-- ==== Sys2Proof/Certificates/Slice0/Obligations.lean ====
section
/-! DEFINITION. The statements for the provers, and the vocabulary they are written in. -/

namespace Sys2Proof.Claims

open Sys2Proof.Machine

/-! ### Vocabulary -/

/-- The supply is in range: the part works (R136). -/
abbrev Powered (s : State) : Prop := s.supply.powered = true

/-- The framer waits for the byte of a command with no arguments: a frame has begun and no byte has arrived. -/
abbrev AwaitsCode (s : State) : Prop := s.mount.device ≠ .resetHeld ∧ s.framer.state = .command

/-- The framer waits for the last of the `count` argument bytes of the command `code`. -/
abbrev AwaitsLast (s : State) (code : Byte) (count : Nat) : Prop :=
  s.mount.device ≠ .resetHeld ∧ s.framer.state = .arguments ∧ s.framer.code = some code ∧
    s.framer.args.length + 1 = count

/-- The framer after a take: the response stands ready from its first byte (R139). -/
def answering (f : Framer) (code : Byte) (args response : List Byte) : Framer :=
  { f with state := .response, code := some code, args := args, response := response, next := 0 }

/-- A state whose framer answers a command without arguments. -/
def answered (code : Byte) (response : List Byte) (s : State) : State :=
  { s with framer := answering s.framer code [] response }

/-- A state whose framer answers a command whose last argument byte is `last`; `old` is the framer before. -/
def answeredArgs (old : Framer) (code last : Byte) (response : List Byte) (s : State) : State :=
  { s with framer := answering old code (old.args ++ [last]) response }

/-- The device states in which a command on the volume is answered BUSY (Table 10-2). -/
abbrev BusyDevice (s : State) : Prop :=
  s.mount.device = .mounting ∨ s.mount.device = .formatting ∨ s.mount.device = .halted

/-- The device states in which a command on the volume is answered BAD_STATE (Table 10-2). -/
abbrev RawDevice (s : State) : Prop := s.mount.device = .unformatted ∨ s.mount.device = .faulted

/-- A request waits at the arbiter only while an access is in flight. -/
abbrev PortSettled (s : State) : Prop := s.port.flight ≠ none ∨ (s.port.hostReq = none ∧ s.port.engineReq = none)

/-- The Host Path once a take has ended its access at once: nothing in service. -/
def endedHost (h : HostPath) : HostPath := { h with cycleTaken := true, access := none, hold := .none }

/-- A read's word on the enabled lanes; none for a write, and with no lane enabled (R13, R15). -/
def readWordOn (word : Word16) (write : Bool) (lanes : Lanes) (notReady : Bool) : Option HdDrive :=
  if write = true ∨ (lanes.low = false ∧ lanes.high = false) then none
  else some { data := word, lanes := lanes, notReady := notReady }

/-- A read returns its word to the host: it is driven on HD (R13, R14). -/
def returning (read : Option HdDrive) (h : HostPath) : HostPath :=
  match read with
  | none => h
  | some d => { h with hd := some d, returned := some d }

/-- The Host Path once an assertion of RST# has ended the access in service, and while RST# is low: no hold reason, and
HD high-impedance but for a NOT_READY read (R2, Table 9-4). -/
def heldReset (h : HostPath) : HostPath :=
  { h with hold := .none, hd := h.hd.bind fun d => if d.notReady then some d else none }

/-- The Host Path between host cycles (R1, R2). -/
def emptyHost : HostPath := { cycleTaken := false, access := none, hold := .none, hd := none, returned := none }

/-- The access record formed at a take (R1). -/
def recordOf (address : Addr) (hwe hlb hub : Bool) (hd : Word16) (cls : AccessClass) : Access :=
  { address := address, kind := if hwe then .write else .read, lanes := { low := hlb, high := hub },
    data := if hwe then some hd else none, cls := cls }

/-- The word access of a host access at a physical address: a read with both lanes, a write with the host's (R11). -/
def hostWord (address : Addr) (a : Access) : Request :=
  { address := address, kind := a.kind,
    lanes := if a.kind = .read then { low := true, high := true } else a.lanes, data := a.data }

/-- The physical address of an offset of a frame: frame × 256 + offset (R3). -/
def inFrame (frame : Nat) (a : Addr) : Addr := BitVec.ofNat 20 (frame * 256 + a.toNat % 256)

/-- The state in which a taken access waits for its word access at `target` (R11, R14). -/
def waitingFor (target : Addr) (a : Access) (s : State) : State :=
  { s with
    host := { s.host with cycleTaken := true, access := some a, hold := .none }
    port := { s.port with hostReq := some (hostWord target a) } }

/-- The state in which a taken write is held (R14). -/
def heldFor (why : HoldReason) (a : Access) (s : State) : State :=
  { s with host := { s.host with cycleTaken := true, access := some a, hold := why } }

/-- One engine word access, both lanes enabled (R122). -/
def engineWord (kind : AccessKind) (address : Addr) (data : Option Word16) : Request :=
  { address := address, kind := kind, lanes := { low := true, high := true }, data := data }

/-- A word of the engine requester is in flight, made for an operation or, after it was cancelled, for nobody. -/
def engineFlies (s : State) : Bool :=
  match s.port.flight with
  | some f => f.requester == .engine
  | none => false

/-- The engine asks for a word, unless a word of its former operation is still in flight (R66, R123; log entry 16). -/
def withEngine (kind : AccessKind) (address : Addr) (data : Option Word16) (s : State) : State :=
  { s with port :=
      if engineFlies s then s.port else { s.port with engineReq := some (engineWord kind address data) } }

/-- A word of a line of a frame (R40). -/
def lineWord (frame line word : Nat) : Addr := BitVec.ofNat 20 (frame * 256 + (16 * line + word))

/-- A fill of a line of an entry, as it is ordered (R39). -/
def newFill (e : Entry) (line : Nat) : Fill :=
  { entry := some e.page, line := line, source := e.superseded, target := e.shadow, mergeWanted := true, word := 0,
    held := none }

/-- The arbiter after the port has become idle at a completion (R122). -/
def idlePort (p : Port) : Port :=
  { p with flight := none, ma := if p.underReset then 0 else p.ma, underReset := false }

/-- The Group Controller once the group is IDLE and no fill waits. -/
def idleGroup (running : Option Fill) : GroupControl :=
  { state := .idle, table := [], openStamp := none, deadline := none, running := running, waiting := none }

/-- The Translation Table cleared (Table 2-1). -/
def clearedTable : TransTable := { geometry := none, map := [], generation := 0, activeSlot := none }

/-- What a change of device state does to the Host Path when the access in service is not granted (R17). -/
def releasedHost (h : HostPath) : HostPath :=
  match h.access with
  | none => h
  | some a =>
    returning (readWordOn 0xFFFF (a.kind == .write) a.lanes false) { h with access := none, hold := .none }

/-- The Host Path after a change of device state: an access whose word access is granted stays (R17). -/
def changedHost (granted : Bool) (h : HostPath) : HostPath := if granted then h else releasedHost h

/-- Whether the word access in flight is that of the access in service. -/
def isGranted (s : State) : Bool :=
  match s.port.flight with
  | some f => f.live && f.requester == .host
  | none => false

/-- The waiting host request after a change of device state: withdrawn with the access in service (R17, R125). -/
def changedRequest (s : State) : Option Request :=
  if isGranted s = true ∨ s.host.access = none then s.port.hostReq else none

/-- The access in flight goes on for nobody when it was the engine's (R58). -/
def orphaned (f : Option Flight) : Option Flight :=
  f.map fun f => if f.requester = .engine then { f with live := false } else f

/-- The access in flight goes on for nobody when it was the host's (R16). -/
def hostOrphaned (f : Option Flight) : Option Flight :=
  f.map fun f => if f.requester = .host then { f with live := false } else f

/-- The code of a device state, 00h for RESET_HELD (Tables 12-3 and 12-7). -/
def deviceByte : DeviceState → Byte
  | .resetHeld => 0x00
  | .mounting => 0x01
  | .ready => 0x02
  | .unformatted => 0x03
  | .faulted => 0x04
  | .formatting => 0x05
  | .halted => 0x06

/-- Table 9-1, from a state whose PFAIL# level is already set: the state of every block at the entry to HALTED, with
its HALT event. -/
def halted (s : State) : State :=
  post .halt none none (some (deviceByte s.mount.device))
    { s with
      mount := { s.mount with device := .halted, reason := none, run := .idle, format := none }
      host := changedHost (isGranted s) s.host
      xlate := clearedTable
      pool := []
      group := idleGroup none
      commit := { latch := false, record := none }
      guards := { current := [], staged := none, pulse := none }
      port := { s.port with flight := orphaned s.port.flight, hostReq := none, engineReq := none, passCount := 0 } }

/-- The entry to MOUNTING (R96, R98). -/
def mounting (cause : MountCause) (s : State) : State :=
  { s with
    mount := { device := .mounting, reason := none, cause := some cause, run := .waiting, format := none }
    host := changedHost (isGranted s) s.host
    port := { s.port with hostReq := changedRequest s } }

/-- The bytes that a request writes when it is a write: the enabled lanes of its word (R122). -/
abbrev WritesByte (r : Request) (k : Nat) : Prop :=
  r.kind = .write ∧
    ((r.lanes.low = true ∧ k = 2 * r.address.toNat) ∨ (r.lanes.high = true ∧ k = 2 * r.address.toNat + 1))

::::::::::

TASK STATEMENT:
Quote exactly the stretch of lines above that starts at the first one and ends at the line with "abbrev AwaitsCode (s", and nothing beyond it.

EXERCISE SOLUTION:
-- ==== Sys2Proof/Certificates/Slice0/Obligations.lean ====
section
/-! DEFINITION. The statements for the provers, and the vocabulary they are written in. -/

namespace Sys2Proof.Claims

open Sys2Proof.Machine

/-! ### Vocabulary -/

/-- The supply is in range: the part works (R136). -/
abbrev Powered (s : State) : Prop := s.supply.powered = true

/-- The framer waits for the byte of a command with no arguments: a frame has begun and no byte has arrived. -/
abbrev AwaitsCode (s : State) : Prop := s.mount.device ≠ .resetHeld ∧ s.framer.state = .command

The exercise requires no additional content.